→ **Problem requirements**:
Among the entries below, copy every line that carries the word "marker".

→ **Record extracts**:

%%

/-- A fold whose steps keep a part of the state keeps it. -/
theorem foldl_keeps {σ α β : Type} (p : σ → β) (g : σ → α → σ) (h : ∀ t a, p (g t a) = p t) (l : List α) (t : σ) :
    p (l.foldl g t) = p t := by
  induction l generalizing t with
  | nil => rfl
  | cons a l ih => exact (ih (g t a)).trans (h t a)

/-! ### Operations that touch no engine -/

@[simp] theorem State.setArb_engines (s : State) (a : ArbId) (x : Arb) : (s.setArb a x).engines = s.engines := rfl

@[simp] theorem State.award_engines (s : State) (a : ArbId) (l : List Asker) (w : Asker) :
    (s.award a l w).engines = s.engines := by
  unfold State.award
  dsimp only
  split <;> simp only [State.count_engines, State.setArb_engines]

@[simp] theorem State.kwrite_engines (s : State) (l : Nat) (e : KEgress) : (s.kwrite l e).engines = s.engines := by
  unfold State.kwrite
  dsimp only
  split
  · rfl
  · split
    · rw [State.grant1, State.award_engines]; rfl
    · rfl

@[simp] theorem State.pushMgmt_engines (s : State) (m : Mgmt) : (s.pushMgmt m).2.engines = s.engines := by
  unfold State.pushMgmt
  dsimp only
  split
  · exact State.kwrite_engines ..
  · rfl

@[simp] theorem State.vecMsg_engines (s : State) (v : Nat) : (s.vecMsg v).2.engines = s.engines := by
  unfold State.vecMsg
  split
  · exact State.count_engines ..
  · split
    · rfl
    · exact State.pushMgmt_engines ..

@[simp] theorem State.raiseVecs_engines (s : State) (vs : List Nat) : (s.raiseVecs vs).2.engines = s.engines := by
  unfold State.raiseVecs
  refine foldl_keeps (fun acc : Nat × State => acc.2.engines) _ (fun acc v => ?_) _ _
  dsimp only
  split
  · exact State.vecMsg_engines ..
  · exact (State.count_engines ..).trans (State.vecMsg_engines ..)

@[simp] theorem State.raiseBg_engines (s : State) (p typ : Nat) : (s.raiseBg p typ).engines = s.engines := by
  unfold State.raiseBg
  dsimp only
  split
  · rfl
  · exact State.count_engines ..

theorem forUpTo_engines (n : Nat) (f : Nat → State → State) (s : State) (h : ∀ k t, (f k t).engines = t.engines) :
    (forUpTo n f s).engines = s.engines :=
  foldl_keeps State.engines _ (fun t k => h k t) _ _

@[simp] theorem State.startFlush_engines (s : State) : s.startFlush.engines = s.engines := by
  refine forUpTo_engines _ _ _ (fun p t => ?_)
  split
  · rw [State.raiseBg_engines, State.combFlush, State.updPan_engines, State.updPan_engines]
  · rfl

@[simp] theorem State.setDataEn_engines (s : State) (v : Bool) : (s.setDataEn v).engines = s.engines :=
  forUpTo_engines _ _ _ (fun _ _ => State.updPan_engines ..)

@[simp] theorem State.restExits_engines (s : State) : s.restExits.engines = s.engines := by
  refine forUpTo_engines _ _ _ (fun b t => ?_)
  dsimp only
  split
  · exact State.setBed_engines ..
  · split
    · exact State.setBed_engines ..
    · rfl

@[simp] theorem State.checkRing_engines (s : State) : s.checkRing.engines = s.engines := by
  unfold State.checkRing
  split <;> rfl

/-- Of what entry into a mode does, the record of the change alone reaches the engines (R426). -/
theorem State.enterMode_engines (s : State) (m : Mode) : (s.enterMode m).engines = (s.modeRec m).engines := by
  have hflush : ∀ t : State, (forUpTo 64 (fun p t => t.combFlush p) t).engines = t.engines :=
    fun t => forUpTo_engines _ _ t (fun _ _ => State.updPan_engines ..)
  have hrake : ∀ t : State, (forUpTo 8 (fun b t =>
      if (t.bed b).rakeT0.isNone then t.updBed b (fun x => { x with rakeT0 := some t.now }) else t) t).engines = t.engines := by
    refine fun t => forUpTo_engines _ _ t (fun b t => ?_)
    split
    · exact State.updBed_engines ..
    · rfl
  simp only [State.enterMode, apply_ite State.engines, State.restExits_engines, hrake, State.checkRing_engines, hflush,
    State.setDataEn_engines, ite_self]

/-! ### Operations that touch an engine's pending edges alone -/

/-- Engine k but for its pending edges, which every record sets at the cores (R383). -/
def State.engBut (s : State) (k : Nat) : Engine := { s.eng k with ipend := 0 }

theorem State.engBut_of_engines {s t : State} (h : t.engines = s.engines) (k : Nat) : t.engBut k = s.engBut k := by
  rw [State.engBut, State.engBut, State.eng, State.eng, h]

/-- An engine whose rest is known is known but for its pending edges. -/
theorem State.eng_eq_of_engBut {t : State} {k : Nat} {x : Engine} (h : t.engBut k = { x with ipend := 0 }) :
    t.eng k = { x with ipend := (t.eng k).ipend } :=
  congrArg (fun y : Engine => { y with ipend := (t.eng k).ipend }) h

/-- Pending edges are no part of what is kept. -/
theorem State.engBut_updEng_ipend (s : State) (c k : Nat) (f : Engine → Nat) :
    (s.updEng c (fun x => { x with ipend := f x })).engBut k = s.engBut k := by
  by_cases h : k = c
  · subst h; simp [State.engBut]
  · simp [State.engBut, State.eng_updEng_ne _ _ h]

@[simp] theorem State.coreEdge_engBut (s : State) (bit k : Nat) : (s.coreEdge bit).engBut k = s.engBut k := by
  refine foldl_keeps (fun t : State => t.engBut k) _ (fun t c => ?_) _ s
  split
  · rfl
  · exact State.engBut_updEng_ipend ..

@[simp] theorem State.logCore_engBut (s : State) (i : ErrInfo) (k : Nat) : (s.logCore i).2.engBut k = s.engBut k := by
  unfold State.logCore
  dsimp only
  rw [State.engBut_of_engines (State.raiseVecs_engines ..)]
  split
  · rw [State.coreEdge_engBut]
    exact State.engBut_of_engines (by simp) k
  · exact State.engBut_of_engines (by simp) k

@[simp] theorem State.logRaw_engBut (s : State) (i : ErrInfo) (k : Nat) : (s.logRaw i).engBut k = s.engBut k := by
  unfold State.logRaw
  dsimp only
  split
  · exact (State.logCore_engBut ..).trans (State.logCore_engBut s i k)
  · exact State.logCore_engBut s i k

@[simp] theorem State.fatalHold_engBut (s : State) (k : Nat) : s.fatalHold.engBut k = s.engBut k := by
  unfold State.fatalHold
  split
  · rfl
  · split
    · exact State.engBut_of_engines (State.startFlush_engines _) k
    · rw [State.engBut_of_engines (State.enterMode_engines s .hold)]
      exact State.logRaw_engBut _ _ k
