-- ==== Sys2Proof/Syntax.lean ====
section
/-! DEFINITION. Syntax.lean: the one inductive of instructions and module steps, one constructor per row of the opcode table. -/

namespace Sys2Proof

/-- What executes instructions: sequencer A (`e = false`) or E of the strand in slot `sid / 1024` of tile `sid % 1024`
(02: R54). Service core `n` is agent `⟨4096 + n, false⟩` (17: R353). -/
structure Agent where
  sid : Nat
  e   : Bool
  deriving DecidableEq, Repr

/-- A channel token (13: R308): 128 bytes of data with an error bit, a marker (with the stop flag of 20: R422), or an end
token. An error-marked empty token is 128 zero bytes with the error bit. -/
inductive Token where
  | data (v : VWord) (err : Bool)
  | marker (stop : Bool)
  | fin
  deriving DecidableEq, Repr

/-- What a truss packet carries (06: R161-R165): the length of the collective, the path of the contributor (for BCAST), block
exponents in phase 1; in phase 2, and for every other operator, one integer per element with its class flags (bit 0 NAN, 1 PINF,
2 NINF) and one least NaN key per block. -/
structure TPay where
  len : Nat
  src : Nat
  ex  : List (Option Int)
  sum : List Int
  cls : List (BitVec 3)
  nk  : List (Option Nat)
  deriving DecidableEq, Repr

/-- What another module of the circuit group sends to this one (06: R170-R172, R158; 01: R20; 19: R393). -/
inductive PodReq where
  /-- A pod access: 0 PLD, 1 PST, 2 PATOM, with the target incarnation as the sender knows it. -/
  | access (src : BitVec 10) (srcNo : BitVec 11) (pitch : BitVec 12) (inc : BitVec 8) (kind : BitVec 2) (addr : Word)
      (size : BitVec 2) (val cmp : Word) (aop : BitVec 4)
  | decrement (tref : Word) (amt : Nat) (skip : Bool) (ptag : BitVec 12)
  /-- A truss packet between module roots: phase as in `TPkt`. -/
  | truss (src : BitVec 10) (gid : BitVec 10) (gen : BitVec 4) (chunk : Nat) (phase : BitVec 3)
      (ptag : BitVec 12) (pay : TPay)
  /-- A packet for another package, to be forwarded (19: R396): its kind, source number, pitch and words. -/
  | forward (src target : BitVec 10) (srcNo : BitVec 11) (kind : BitVec 4) (ptag : BitVec 12) (data : List Word)
  /-- The answer to a relayed host request: the source's queue and entry, status and result (17: R352). -/
  | answer (src : BitVec 10) (core : BitVec 4) (status : BitVec 8) (result : Word)
  /-- A group that another module's `GCREATE` makes, or frees, over tiles of this one too (06: R159; 17: R358): its id, pitch or set, operator,
  generation, endpoint, members by tile and package; `on` false frees it. -/
  | group (gid : BitVec 10) (tag : BitVec 12) (op gen : BitVec 4) (endp : BitVec 10) (members : List (Nat × Nat)) (on : Bool)
  deriving DecidableEq, Repr
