/-- A chunk of a collective under way, by group, generation and chunk. -/
structure TChunk where
  first : Word                    -- cycle of its first contribution
  tries : Nat
  parts : List TPart
  alts  : List (Nat × Nat)        -- alternate parent and the node that used it
  told  : List Nat                -- packages whose participants all have its result (06: R167)
  deriving DecidableEq, Repr

/-- A group as its service core made it (17: R358), and when it was freed. -/
structure Group where
  ptag  : BitVec 12
  endp  : BitVec 10
  members : List (Nat × Nat)      -- tile, package
  freed : Option Word
  remote : List Nat               -- packages whose participants have all acknowledged
  deriving DecidableEq, Repr

/-! ## Hosts, ingress, boot (17) -/

/-- A host queue (17: R348). -/
structure HostQ where
  opened : Bool
  owner  : BitVec 12
  core   : Nat
  req    : Word
  comp   : Word
  count  : Nat
  tail   : Nat                    -- as the doorbell gave it
  head   : Nat                    -- oldest request that has not completed
  compAt : Nat                    -- next completion entry
  deriving DecidableEq, Repr

/-- What the header at the front of an ingress port waits for (17: R362). -/
inductive PortState where
  | idle                          -- no header waits
  | held                          -- the entry is WRITING
  | absent                        -- the template is absent
  | full                          -- TINST is retried
  | sealing (inst : Nat) (out : Option (Nat × Nat)) -- its instance is made and not yet sealed: the record and channel of the stream
  deriving DecidableEq, Repr

/-- An ingress port (17: R359, R362). -/
structure Ingress where
  ctl   : Word
  slot  : Word
  st    : PortState
  hdr   : BitVec 1024
  ent   : Word                    -- HENT0 as read for that header
  since : Word
  waiting : Option (BitVec 1024)  -- a second header
  streams : List (Option (Nat × Nat)) -- streams whose end token has not come, oldest first: record and channel, none when discarded
  deriving DecidableEq, Repr

/-- A boot journal record (17: R370). -/
structure JRec where
  bootno : BitVec 32
  step   : BitVec 8
  phase  : BitVec 8
  detail : BitVec 16
  cycle  : Word
  deriving DecidableEq, Repr

/-- The machine. -/
structure State where
  -- the model's own fields (log 1, 2)
  agenda  : List Move
  cur     : Agent
  freeCtr : Nat
  late    : Bool                  -- a load that issues in this step is performed later
  -- module
  cycle   : Word                  -- 00: R3
  edges   : Nat                   -- arithmetic clock edges so far, quarters of one towards the next, and whether this cycle has one
  edgeAcc : Nat                   -- (00: R3, 17: R373)
  edge    : Bool
  power   : BitVec 2              -- power state, and the one that POWER asked for (17: R372)
  powerReq : BitVec 2
  pkg     : BitVec 10
  incarnation : BitVec 8          -- 06: R171
  -- memory: one space of keys (Ops.lean); canonical form `Memory.wf`
  mem     : List Host.Cell
  olds    : List OldVal           -- writes on their way to their home, newest first (03: R112)
  lineKey : Tbl (BitVec 12)       -- key slot that each written line stands under (18: R375)
  lineRes : Tbl (BitVec 12)       -- key slot under which each line was last filled into the L2 or deck (18: R375)
  poison  : List Nat              -- poisoned lines (20: R403)
  pins    : List (Nat × BitVec 12) -- pinned granules and their pitches (03: R89, 17: R358)
  tlb     : List TlbE
  -- strands and tiles
  strands : Tbl Strand
  tiles   : Tbl Tile
  chans   : Tbl Chan
  copies  : Tbl Copy
  nextId  : Nat                   -- keys of channels, copies, posts and pod accesses (model's own)
  rows    : Tbl Wire              -- row wire y of die d at d*16+y
  cols    : Tbl Wire
  cbars   : Tbl CBar              -- die*64 + number
  arrivals : List Arrival
  -- tasks
  instCtr : BitVec 32             -- 01: R15
  templates : Tbl Template
  insts   : Tbl InstEntry         -- die*8192 + entry
  recs    : Tbl Rec               -- die*32768 + index; unlisted is FREE and zero
  msgs    : List DMsg
  disp    : Tbl Dispatcher
  -- pitches and service cores
  pitches : Tbl Pitch
  cores   : Tbl Core
  -- debug and stall walker (20: R420, R421)
  dbgTref : Word
  bps     : Vector Word 4
  swbuf   : Word
  cesTh   : Word                  -- CETH (20: R418)
  -- pod, links, transport
  outbox  : List OutMsg
  heldPkts : List HeldPkt         -- oldest first
  peers   : Tbl (BitVec 8)
  joins   : List Join
  podOut  : Tbl PodAcc
  links   : Tbl Link
  lnksel  : Word
  lnkspth : Word
  announced : Bool                -- the incarnation has been announced since reset (19: R397)
  posts   : Tbl Post
  congs   : Tbl Cong              -- by destination index
  cqs     : Tbl (List (Word × List Byte)) -- completion queues, by die * 4096 + pitch: the poster of each entry, its bytes
  -- truss
  truss   : Tbl Word              -- group entries, by node * 1024 + group
  groups  : Tbl Group
  colls   : Tbl Coll              -- by strand * 1024 + group
  chunks  : Tbl TChunk            -- by (group * 16 + generation) * 1024 + chunk
  packets : Tbl TPkt
  trussBad : List Nat             -- nodes, and leaves, whose path to their parent has failed
  trussDead : List Nat            -- nodes that do not work (06: R160)
  -- host and boot
  queues  : Tbl HostQ
  ingress : Tbl Ingress
  handlers : Tbl (Word × Word)    -- HENT0, HENT1
  badTiles : List Nat             -- tiles that failed their boot test
  badGrans : List Nat
  badChans : List Nat             -- LPDDR 5X channels out of service
  copyNo   : Nat                  -- the Casquin copy of the flash that runs: 0 first, 1 second
  journal : List JRec             -- newest first, at most 8,192
  jcount  : Nat                   -- records written so far: the ring's position
  recovery : Bool
  modChain : BitVec 512
  cap     : Nat                   -- power cap in watts, 0 none
  capSince : Word                 -- since when the draw has been below the cap
  deriving DecidableEq, Repr

/-! ## Empty values and reset -/

def Seq.empty : Seq :=
  { g := Vector.replicate 32 0, res := Vector.replicate 32 0, pc := 0, fetched := false, block := [], next := 0, idx := 0,
    pending := none, wait := none, woken := false, waitAt := 0, exited := false, back := false, trapVec := 0, tcause := 0, targ := 0, trline := 0,
    tridx := 0, trpend := 0, tscr0 := 0, tscr1 := 0 }

def Walker.empty : Walker :=
  { desc := 0, st := .idle, cnt := Vector.replicate 4 0, gate := [], go := 0, req := none, fin := false, buf := [], addr := 0, rd := [],
    mid := false, bad := false, offer := none, stop := false, brk := false }

/-- An unconfigured chain: every stage PASS, every slot unloaded (11: R274). -/
def Chain.empty : Chain := { stages := Vector.replicate 6 0, tables := Vector.replicate 4 none }

def CpSlot.empty : CpSlot := { gen := 0, prom := 0, copy := none }

def ChEnd.empty : ChEnd :=
  { dir := 0, chan := 0, slots := 0, mperiod := 0, ratio := 0, closed := false, sent := 0, tail := 0, span := 0, total := 0,
    marks := 0, errs := 0, reason := 0, cFull := 0, cEmpty := 0, cMove := 0, moved := false }

/-- The registers at strand start, all zero but those of 02: R82 that the dispatcher sets. -/
def StrandCore.empty : StrandCore :=
  { a := .empty, e := .empty, v := Vector.replicate 32 0, k := Vector.replicate 8 0, w := Vector.replicate 8 .empty,
    q := Vector.replicate 8 [], bqAE := [], bqEA := [], h := Vector.replicate 16 0, etc := 0, spanno := 0,
    c := Vector.replicate 8 .empty, chains := Vector.replicate 4 .empty, cps := Vector.replicate 16 .empty,
    heldRst := none, heldUnr := none }

/-- An empty slot (18: R380, `SCSTATE` 0). -/
def Strand.empty : Strand :=
  { core := .empty, scstate := 0, park := .none, tref := 0, ptag := 0, rk := 0, inv := 0, ctile := 0, campW := 1,
    campH := 1, base := 0, size := 0, startedAt := 0, level := 0, pend := [], loads := [], saveReq := none,
    saveForced := false, saveCore := none, withdrawn := false, pendCause := 0, pendArg := 0, pendWho := 0,
    stopFlag := false, stepA := false, stepE := false, bpSeen := [], snaps := [], spanBad := [], buffer := false,
    undo := [], outside := [], scdbga := 0 }

def FEntry.empty : FEntry :=
  { st := .free, sid := 0, isMma := false, pb := 0, ab := 0, arow := 0, rows := 0, fired := 0, ty := 0, addr := 0,
    gran := 0, last := 0, sa := 0, sb := 0, stride := 0, kblk := 0, issued := 0, seqNo := 0, upd := [] }

def Matrix.empty : Matrix :=
  { owner := none, acc := [], panel := Vector.replicate 2 [], pty := Vector.replicate 2 0,
    loaded := Vector.replicate 2 false, sa := 0, sb := Vector.replicate 2 0, ent := Vector.replicate 8 .empty,
    seqNo := 0, portFree := 0 }

/-- A tile after module reset: open, in service (17: R357, R369; log 4). -/
def Tile.empty : Tile :=
  { rptag := 0, rmode := 0, insvc := true, allocs := [], full := [], setNow := [], newNow := [], feover := 0, mx := .empty,
    chainOwner := Vector.replicate 4 none, chainQ := Vector.replicate 4 [], chainPipe := Vector.replicate 4 [], chainAt := Vector.replicate 4 0,
    sums := [], srb := [], curA := 0, curE := 0, holdA := false, holdE := false, usedA := none, usedE := none,
    cecnt := 0, ceWin := [], going := false }

/-- A FREE record, every field zero (01: R21). -/
def Rec.empty : Rec :=
  { ptag := 0, fmt := 0, streamlink := false, rollback := false, idem := false, prio := 0, kind := 0, st := .free,
    count := 0, live := false, init := 0, fan := 0, spad := 0, diemask := 0, tkind := 0, h := 0, w := 0, inst := 0,
    entryA := 0, entryE := 0, params := 0, succ := 0, nchan := 0, nops := 0, scope := 0, nsucc := 0, ops := 0,
    chans := 0, recs := 0, donemap := 0, save := 0, retired := 0, reccount := 0, tstart := 0, slot := 0, tid := 0,
    since := 0, listSealed := false, skipRet := false, heldTr := false, held := [], waits := [],
    opsT := [], binds := [], next := 0, redo := [], lostDies := [], invs := [], sending := none }

/-- A dispatcher after reset. DESIGN CHOICE (log 24): deficits of 0, and pitch 0 as the last served of each level. -/
def Dispatcher.empty : Dispatcher :=
  { deficit := [], last := Vector.replicate 8 0, decAt := none, next := 0, resv := [], passed := [] }

/-- A FREE pitch with the register resets of 17: R354. -/
def Pitch.empty : Pitch :=
  { proot := 0, pctl := 0, pbarto := 65536, ptrsto := 0x100000, pcbar := Vector.replicate 4 0, puncl := 0, puncln := 0,
    pstale := 0, pexcess := 0, ptrdrop := 0, pevlog := 0, pevlogn := 0, pviol := 0, pvioln := 0, ssmem0 := 0,
    ssmem1 := 0, key := 0, keys := [], meas := 0 }

def Core.empty : Core :=
  { psel := 0, portsel := 0, hsel := 0, cesel := 0, evqbase := 0, evqhead := 0, evqtail := 0, evqsize := 6, regq := [],
    turn := 63, held := [], relayed := none }

def Wire.empty : Wire :=
  { sense := false, kind := 0, mask := 0, ptag := 0, arrived := [], toCol := [], held := [], opened := false, last := 0 }

def CBar.empty : CBar := { armed := false, n := 0, count := 0, phase := 0 }

def Fibre.empty : Fibre := { wlmap := 0, spused := false, worst := 0, cerr := 0, eye := 0, win := 0 }

/-- A link after reset: OFF (19: R389). -/
def Link.empty : Link :=
  { st := 0, enable := false, secen := false, light := false, pkg := 0, inc := 0, rate := 0, key := 0, rxKey := 0, prev := none,
    sec := false, rotAt := none, fails := 0, rplcnt := 0, epoch := 0, goBy := none, credit := false, drained := false, unacked := [], txNext := 0, rxNext := 0,
    early := [], fibres := Vector.replicate 16 .empty, swaps := [] }

def HostQ.empty : HostQ :=
  { opened := false, owner := 0, core := 0, req := 0, comp := 0, count := 0, tail := 0, head := 0, compAt := 0 }

def Ingress.empty : Ingress :=
  { ctl := 0, slot := 0, st := .idle, hdr := 0, ent := 0, since := 0, waiting := none, streams := [] }

/-- The machine right after module reset (17: R369; log 3, 4 for what the spec leaves open). -/
def State.reset : State :=
  { agenda := [], cur := ⟨4096, false⟩, freeCtr := 0, late := false, cycle := 0, edges := 0, edgeAcc := 0, edge := true, power := 0, powerReq := 0, pkg := Config.packageId, incarnation := 0,
    mem := [], olds := [], lineKey := [], lineRes := [], poison := [], pins := [], tlb := [], strands := [], tiles := [], chans := [], copies := [],
    nextId := 0, rows := [], cols := [], cbars := [], arrivals := [], instCtr := 1, templates := [], insts := [],
    recs := [], msgs := [], disp := [], pitches := [(0, { Pitch.empty with pctl := 0x3FD })], cores := [],
    dbgTref := 0, bps := Vector.replicate 4 0, swbuf := 0,
    cesTh := 4096, outbox := [], heldPkts := [], peers := [], joins := [], podOut := [], links := [], lnksel := 0,
    lnkspth := 0x0000005000000040, announced := false, posts := [], congs := [], cqs := [], truss := [], groups := [], colls := [],
    chunks := [], packets := [], trussBad := [], trussDead := [], queues := [], ingress := [], handlers := [], badTiles := [],
    badGrans := [], badChans := [], copyNo := 0, journal := [], jcount := 0, recovery := false, modChain := 0, cap := 0, capSince := 0
  }
end Sys2Proof.Machine
end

%%

→ **Task output**:
/-- A channel token (13: R308): 128 bytes of data with an error bit, a marker (with the stop flag of 20: R422), or an end
  | marker (stop : Bool)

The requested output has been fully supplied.